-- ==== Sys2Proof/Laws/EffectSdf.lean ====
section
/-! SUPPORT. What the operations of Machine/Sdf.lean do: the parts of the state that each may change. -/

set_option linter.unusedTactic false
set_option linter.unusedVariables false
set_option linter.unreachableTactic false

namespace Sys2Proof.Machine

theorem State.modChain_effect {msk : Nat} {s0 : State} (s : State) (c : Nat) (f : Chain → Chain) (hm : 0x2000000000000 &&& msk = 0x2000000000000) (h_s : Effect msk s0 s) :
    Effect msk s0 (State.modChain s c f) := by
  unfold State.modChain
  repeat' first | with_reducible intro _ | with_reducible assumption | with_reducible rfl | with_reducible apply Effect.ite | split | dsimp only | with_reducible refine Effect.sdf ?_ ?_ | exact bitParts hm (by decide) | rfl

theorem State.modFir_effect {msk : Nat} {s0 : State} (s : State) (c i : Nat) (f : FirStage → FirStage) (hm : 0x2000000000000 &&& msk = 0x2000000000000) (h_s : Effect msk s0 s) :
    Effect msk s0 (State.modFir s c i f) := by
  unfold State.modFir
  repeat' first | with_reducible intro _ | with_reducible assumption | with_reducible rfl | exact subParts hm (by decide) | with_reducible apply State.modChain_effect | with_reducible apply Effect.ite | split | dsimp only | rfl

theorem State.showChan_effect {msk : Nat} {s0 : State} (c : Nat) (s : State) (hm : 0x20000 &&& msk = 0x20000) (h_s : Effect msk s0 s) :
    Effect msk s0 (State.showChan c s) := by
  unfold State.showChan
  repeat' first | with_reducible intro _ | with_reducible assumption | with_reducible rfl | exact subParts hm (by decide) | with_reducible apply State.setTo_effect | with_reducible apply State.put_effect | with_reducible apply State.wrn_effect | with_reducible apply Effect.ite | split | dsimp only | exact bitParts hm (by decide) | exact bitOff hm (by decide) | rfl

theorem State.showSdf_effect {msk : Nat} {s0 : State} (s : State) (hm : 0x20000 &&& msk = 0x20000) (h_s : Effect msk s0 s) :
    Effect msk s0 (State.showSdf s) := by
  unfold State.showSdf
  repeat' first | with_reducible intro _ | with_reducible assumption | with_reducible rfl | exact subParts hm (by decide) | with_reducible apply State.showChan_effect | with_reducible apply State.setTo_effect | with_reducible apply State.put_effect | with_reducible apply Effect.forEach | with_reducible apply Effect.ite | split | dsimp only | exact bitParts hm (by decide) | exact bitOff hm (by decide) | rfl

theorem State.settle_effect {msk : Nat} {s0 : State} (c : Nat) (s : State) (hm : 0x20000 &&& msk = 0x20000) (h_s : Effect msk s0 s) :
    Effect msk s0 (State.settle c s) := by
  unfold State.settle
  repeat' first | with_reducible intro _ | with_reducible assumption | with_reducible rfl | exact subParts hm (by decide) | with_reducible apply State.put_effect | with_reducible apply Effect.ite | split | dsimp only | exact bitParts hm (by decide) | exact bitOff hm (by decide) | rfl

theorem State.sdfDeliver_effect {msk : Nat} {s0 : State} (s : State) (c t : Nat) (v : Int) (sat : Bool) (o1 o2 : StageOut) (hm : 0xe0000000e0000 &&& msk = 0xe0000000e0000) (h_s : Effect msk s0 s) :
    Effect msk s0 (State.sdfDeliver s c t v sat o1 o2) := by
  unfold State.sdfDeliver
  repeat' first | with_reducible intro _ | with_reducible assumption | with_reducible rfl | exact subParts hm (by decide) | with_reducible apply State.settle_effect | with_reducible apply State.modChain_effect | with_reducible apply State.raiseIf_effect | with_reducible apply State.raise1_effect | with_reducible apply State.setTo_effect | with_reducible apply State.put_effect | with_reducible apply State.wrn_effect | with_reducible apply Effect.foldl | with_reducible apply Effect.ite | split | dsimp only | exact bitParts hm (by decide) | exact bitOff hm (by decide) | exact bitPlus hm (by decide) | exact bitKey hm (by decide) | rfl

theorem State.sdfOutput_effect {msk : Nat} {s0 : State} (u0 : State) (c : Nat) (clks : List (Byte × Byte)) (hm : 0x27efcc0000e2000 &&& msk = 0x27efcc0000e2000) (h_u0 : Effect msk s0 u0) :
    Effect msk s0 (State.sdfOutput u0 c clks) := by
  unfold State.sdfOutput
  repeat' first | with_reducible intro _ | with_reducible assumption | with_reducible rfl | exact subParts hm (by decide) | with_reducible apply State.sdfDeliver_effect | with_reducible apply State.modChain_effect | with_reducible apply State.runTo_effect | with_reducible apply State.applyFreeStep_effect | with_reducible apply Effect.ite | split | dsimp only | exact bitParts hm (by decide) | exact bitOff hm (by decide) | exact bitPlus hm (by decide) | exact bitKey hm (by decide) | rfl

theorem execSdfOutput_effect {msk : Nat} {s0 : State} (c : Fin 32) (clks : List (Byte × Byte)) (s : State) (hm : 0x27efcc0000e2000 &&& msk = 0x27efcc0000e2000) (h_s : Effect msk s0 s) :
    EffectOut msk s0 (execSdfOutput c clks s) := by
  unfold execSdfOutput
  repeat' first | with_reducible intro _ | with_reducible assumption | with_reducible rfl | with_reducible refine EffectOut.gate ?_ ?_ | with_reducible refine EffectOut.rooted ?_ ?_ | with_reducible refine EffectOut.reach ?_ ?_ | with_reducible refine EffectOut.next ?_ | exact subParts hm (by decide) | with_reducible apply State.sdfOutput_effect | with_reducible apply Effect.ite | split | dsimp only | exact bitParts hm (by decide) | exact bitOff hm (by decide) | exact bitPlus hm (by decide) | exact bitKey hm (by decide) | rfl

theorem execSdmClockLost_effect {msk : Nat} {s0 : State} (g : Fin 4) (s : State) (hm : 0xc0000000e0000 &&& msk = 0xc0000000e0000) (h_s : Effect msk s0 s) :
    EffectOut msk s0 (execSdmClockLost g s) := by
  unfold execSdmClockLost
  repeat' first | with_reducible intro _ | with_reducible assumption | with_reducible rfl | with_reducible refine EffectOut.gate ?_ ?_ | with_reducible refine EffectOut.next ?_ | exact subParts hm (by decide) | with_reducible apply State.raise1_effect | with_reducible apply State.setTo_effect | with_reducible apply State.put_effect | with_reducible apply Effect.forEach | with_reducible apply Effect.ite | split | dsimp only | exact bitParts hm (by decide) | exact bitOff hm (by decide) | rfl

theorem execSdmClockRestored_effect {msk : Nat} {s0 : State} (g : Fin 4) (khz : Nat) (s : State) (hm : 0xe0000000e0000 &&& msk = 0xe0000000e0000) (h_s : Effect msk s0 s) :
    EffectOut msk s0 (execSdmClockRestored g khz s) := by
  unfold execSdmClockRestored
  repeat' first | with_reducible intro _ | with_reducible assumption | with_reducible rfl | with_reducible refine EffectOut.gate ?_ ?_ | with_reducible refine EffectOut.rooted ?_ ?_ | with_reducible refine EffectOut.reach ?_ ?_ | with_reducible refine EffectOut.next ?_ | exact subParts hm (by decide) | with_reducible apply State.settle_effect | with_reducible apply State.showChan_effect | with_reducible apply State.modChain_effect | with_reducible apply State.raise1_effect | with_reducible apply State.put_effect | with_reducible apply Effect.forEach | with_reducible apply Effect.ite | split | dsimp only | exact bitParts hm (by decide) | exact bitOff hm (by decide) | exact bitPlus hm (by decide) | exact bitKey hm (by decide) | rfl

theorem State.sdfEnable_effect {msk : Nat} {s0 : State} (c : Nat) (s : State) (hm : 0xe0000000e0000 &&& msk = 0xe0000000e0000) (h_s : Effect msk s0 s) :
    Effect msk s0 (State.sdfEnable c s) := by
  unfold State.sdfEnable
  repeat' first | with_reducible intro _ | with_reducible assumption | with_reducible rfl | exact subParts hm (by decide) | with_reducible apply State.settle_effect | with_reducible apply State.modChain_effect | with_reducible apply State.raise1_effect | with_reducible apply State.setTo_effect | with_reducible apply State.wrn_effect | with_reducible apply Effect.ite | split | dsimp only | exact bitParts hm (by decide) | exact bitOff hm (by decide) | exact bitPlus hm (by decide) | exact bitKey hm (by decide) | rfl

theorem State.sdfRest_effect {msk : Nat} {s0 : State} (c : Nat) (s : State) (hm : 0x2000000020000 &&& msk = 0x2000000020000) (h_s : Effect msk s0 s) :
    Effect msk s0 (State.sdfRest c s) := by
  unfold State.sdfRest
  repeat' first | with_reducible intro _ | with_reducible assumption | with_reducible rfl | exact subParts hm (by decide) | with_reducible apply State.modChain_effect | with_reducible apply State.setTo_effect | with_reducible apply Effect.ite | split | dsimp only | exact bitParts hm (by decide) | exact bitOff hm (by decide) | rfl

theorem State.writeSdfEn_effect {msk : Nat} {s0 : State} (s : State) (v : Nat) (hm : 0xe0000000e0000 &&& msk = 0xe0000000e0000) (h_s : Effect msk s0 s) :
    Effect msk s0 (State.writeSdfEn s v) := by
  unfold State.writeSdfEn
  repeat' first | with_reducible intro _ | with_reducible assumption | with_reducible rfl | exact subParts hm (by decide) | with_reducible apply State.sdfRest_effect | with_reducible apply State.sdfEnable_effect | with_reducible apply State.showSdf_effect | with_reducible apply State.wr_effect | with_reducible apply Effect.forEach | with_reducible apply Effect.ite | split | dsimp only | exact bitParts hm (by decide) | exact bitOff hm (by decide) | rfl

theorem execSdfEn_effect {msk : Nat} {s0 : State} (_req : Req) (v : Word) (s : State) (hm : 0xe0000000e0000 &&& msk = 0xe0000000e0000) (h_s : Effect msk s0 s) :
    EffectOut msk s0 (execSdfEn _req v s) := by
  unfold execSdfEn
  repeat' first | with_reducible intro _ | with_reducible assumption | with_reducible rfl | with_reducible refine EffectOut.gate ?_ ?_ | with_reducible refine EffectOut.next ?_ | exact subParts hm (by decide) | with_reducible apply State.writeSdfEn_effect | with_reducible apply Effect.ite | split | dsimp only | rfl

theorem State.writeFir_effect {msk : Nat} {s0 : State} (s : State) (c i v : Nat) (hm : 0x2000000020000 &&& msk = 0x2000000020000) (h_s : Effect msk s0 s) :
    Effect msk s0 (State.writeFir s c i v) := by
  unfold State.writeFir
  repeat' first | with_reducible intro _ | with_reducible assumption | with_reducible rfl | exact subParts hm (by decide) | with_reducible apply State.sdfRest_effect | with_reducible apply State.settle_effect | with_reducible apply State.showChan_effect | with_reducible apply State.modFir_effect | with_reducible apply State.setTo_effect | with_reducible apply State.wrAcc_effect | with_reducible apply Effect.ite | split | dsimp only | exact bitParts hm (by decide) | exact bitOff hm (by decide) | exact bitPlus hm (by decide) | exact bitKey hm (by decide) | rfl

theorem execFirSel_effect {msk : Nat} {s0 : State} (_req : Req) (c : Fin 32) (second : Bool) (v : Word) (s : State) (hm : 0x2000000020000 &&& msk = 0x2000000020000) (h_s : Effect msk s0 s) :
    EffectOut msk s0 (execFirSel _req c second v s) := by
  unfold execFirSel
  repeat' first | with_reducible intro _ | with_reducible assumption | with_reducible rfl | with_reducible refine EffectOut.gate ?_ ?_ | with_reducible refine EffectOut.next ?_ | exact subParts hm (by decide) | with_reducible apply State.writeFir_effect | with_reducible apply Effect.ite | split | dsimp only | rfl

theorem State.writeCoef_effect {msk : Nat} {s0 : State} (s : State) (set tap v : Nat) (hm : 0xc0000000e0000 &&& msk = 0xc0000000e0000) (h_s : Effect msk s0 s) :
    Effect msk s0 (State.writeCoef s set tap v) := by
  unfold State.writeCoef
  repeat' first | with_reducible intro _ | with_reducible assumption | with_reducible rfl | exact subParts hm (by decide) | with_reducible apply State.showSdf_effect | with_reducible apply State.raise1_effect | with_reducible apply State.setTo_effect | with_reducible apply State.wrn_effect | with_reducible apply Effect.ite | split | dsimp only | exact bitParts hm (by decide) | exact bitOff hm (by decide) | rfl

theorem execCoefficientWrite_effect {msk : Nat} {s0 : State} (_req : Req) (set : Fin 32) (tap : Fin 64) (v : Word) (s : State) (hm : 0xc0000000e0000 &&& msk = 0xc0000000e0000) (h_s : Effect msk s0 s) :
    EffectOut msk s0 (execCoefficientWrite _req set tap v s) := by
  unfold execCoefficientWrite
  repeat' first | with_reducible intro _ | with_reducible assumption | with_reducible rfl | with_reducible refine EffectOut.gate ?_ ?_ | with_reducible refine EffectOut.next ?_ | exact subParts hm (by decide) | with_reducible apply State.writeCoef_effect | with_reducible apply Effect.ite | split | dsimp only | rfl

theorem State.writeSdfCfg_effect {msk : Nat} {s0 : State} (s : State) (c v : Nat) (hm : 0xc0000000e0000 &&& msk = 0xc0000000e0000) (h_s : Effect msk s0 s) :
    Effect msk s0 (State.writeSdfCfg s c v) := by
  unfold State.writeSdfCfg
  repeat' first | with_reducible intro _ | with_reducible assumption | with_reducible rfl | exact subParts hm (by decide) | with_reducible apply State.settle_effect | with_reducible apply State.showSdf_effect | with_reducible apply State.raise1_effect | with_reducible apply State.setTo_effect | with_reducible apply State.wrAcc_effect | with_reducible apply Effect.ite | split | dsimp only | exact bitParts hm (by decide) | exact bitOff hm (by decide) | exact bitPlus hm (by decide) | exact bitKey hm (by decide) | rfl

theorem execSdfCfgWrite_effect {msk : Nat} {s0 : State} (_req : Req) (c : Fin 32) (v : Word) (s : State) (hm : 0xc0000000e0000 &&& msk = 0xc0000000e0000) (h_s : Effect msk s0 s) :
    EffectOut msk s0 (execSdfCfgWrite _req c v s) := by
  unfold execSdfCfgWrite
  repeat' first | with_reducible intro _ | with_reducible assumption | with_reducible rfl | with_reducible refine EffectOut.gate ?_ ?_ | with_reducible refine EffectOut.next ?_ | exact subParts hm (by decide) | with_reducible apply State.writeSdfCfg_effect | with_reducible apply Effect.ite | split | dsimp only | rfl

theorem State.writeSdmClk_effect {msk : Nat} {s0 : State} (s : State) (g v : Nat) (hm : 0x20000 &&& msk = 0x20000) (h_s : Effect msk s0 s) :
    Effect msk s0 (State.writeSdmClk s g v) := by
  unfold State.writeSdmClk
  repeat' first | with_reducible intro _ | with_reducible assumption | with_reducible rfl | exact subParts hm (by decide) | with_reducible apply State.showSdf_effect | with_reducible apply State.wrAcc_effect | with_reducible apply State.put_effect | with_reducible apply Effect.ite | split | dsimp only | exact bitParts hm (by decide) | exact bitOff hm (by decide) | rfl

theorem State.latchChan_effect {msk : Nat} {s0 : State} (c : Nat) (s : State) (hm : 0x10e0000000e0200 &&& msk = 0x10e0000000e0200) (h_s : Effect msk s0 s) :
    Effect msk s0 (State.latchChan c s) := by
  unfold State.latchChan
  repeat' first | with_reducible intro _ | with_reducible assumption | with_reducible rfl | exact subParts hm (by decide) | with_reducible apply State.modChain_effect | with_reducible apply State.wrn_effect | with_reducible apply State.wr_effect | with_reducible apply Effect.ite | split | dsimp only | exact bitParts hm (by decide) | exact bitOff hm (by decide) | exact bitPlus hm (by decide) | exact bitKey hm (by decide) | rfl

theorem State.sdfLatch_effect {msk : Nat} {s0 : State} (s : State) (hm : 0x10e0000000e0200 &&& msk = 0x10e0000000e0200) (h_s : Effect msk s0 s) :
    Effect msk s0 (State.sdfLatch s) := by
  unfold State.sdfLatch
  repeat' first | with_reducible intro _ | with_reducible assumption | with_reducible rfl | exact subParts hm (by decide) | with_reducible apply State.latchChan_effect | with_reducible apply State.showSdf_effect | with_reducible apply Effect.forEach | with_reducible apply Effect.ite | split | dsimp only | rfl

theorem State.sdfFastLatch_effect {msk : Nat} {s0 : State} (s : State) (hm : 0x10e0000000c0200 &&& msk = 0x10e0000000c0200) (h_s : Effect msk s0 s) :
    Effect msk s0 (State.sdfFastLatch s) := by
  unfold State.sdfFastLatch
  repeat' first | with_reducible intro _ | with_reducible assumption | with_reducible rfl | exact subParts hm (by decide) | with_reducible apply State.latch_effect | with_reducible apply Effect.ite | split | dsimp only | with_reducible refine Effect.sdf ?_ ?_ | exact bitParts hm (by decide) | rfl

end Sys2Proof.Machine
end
====
◆ **Problem**: Find the line with "EffectOut msk s0 (execSdfCfgWrite" in the entries above. Retype it and each line after it, exactly, through the line with "unfold State.writeSdmClk", and stop there.

◆ **Answer area**:
    EffectOut msk s0 (execSdfCfgWrite _req c v s) := by
  unfold execSdfCfgWrite
  repeat' first | with_reducible intro _ | with_reducible assumption | with_reducible rfl | with_reducible refine EffectOut.gate ?_ ?_ | with_reducible refine EffectOut.next ?_ | exact subParts hm (by decide) | with_reducible apply State.writeSdfCfg_effect | with_reducible apply Effect.ite | split | dsimp only | rfl

theorem State.writeSdmClk_effect {msk : Nat} {s0 : State} (s : State) (g v : Nat) (hm : 0x20000 &&& msk = 0x20000) (h_s : Effect msk s0 s) :
    Effect msk s0 (State.writeSdmClk s g v) := by
  unfold State.writeSdmClk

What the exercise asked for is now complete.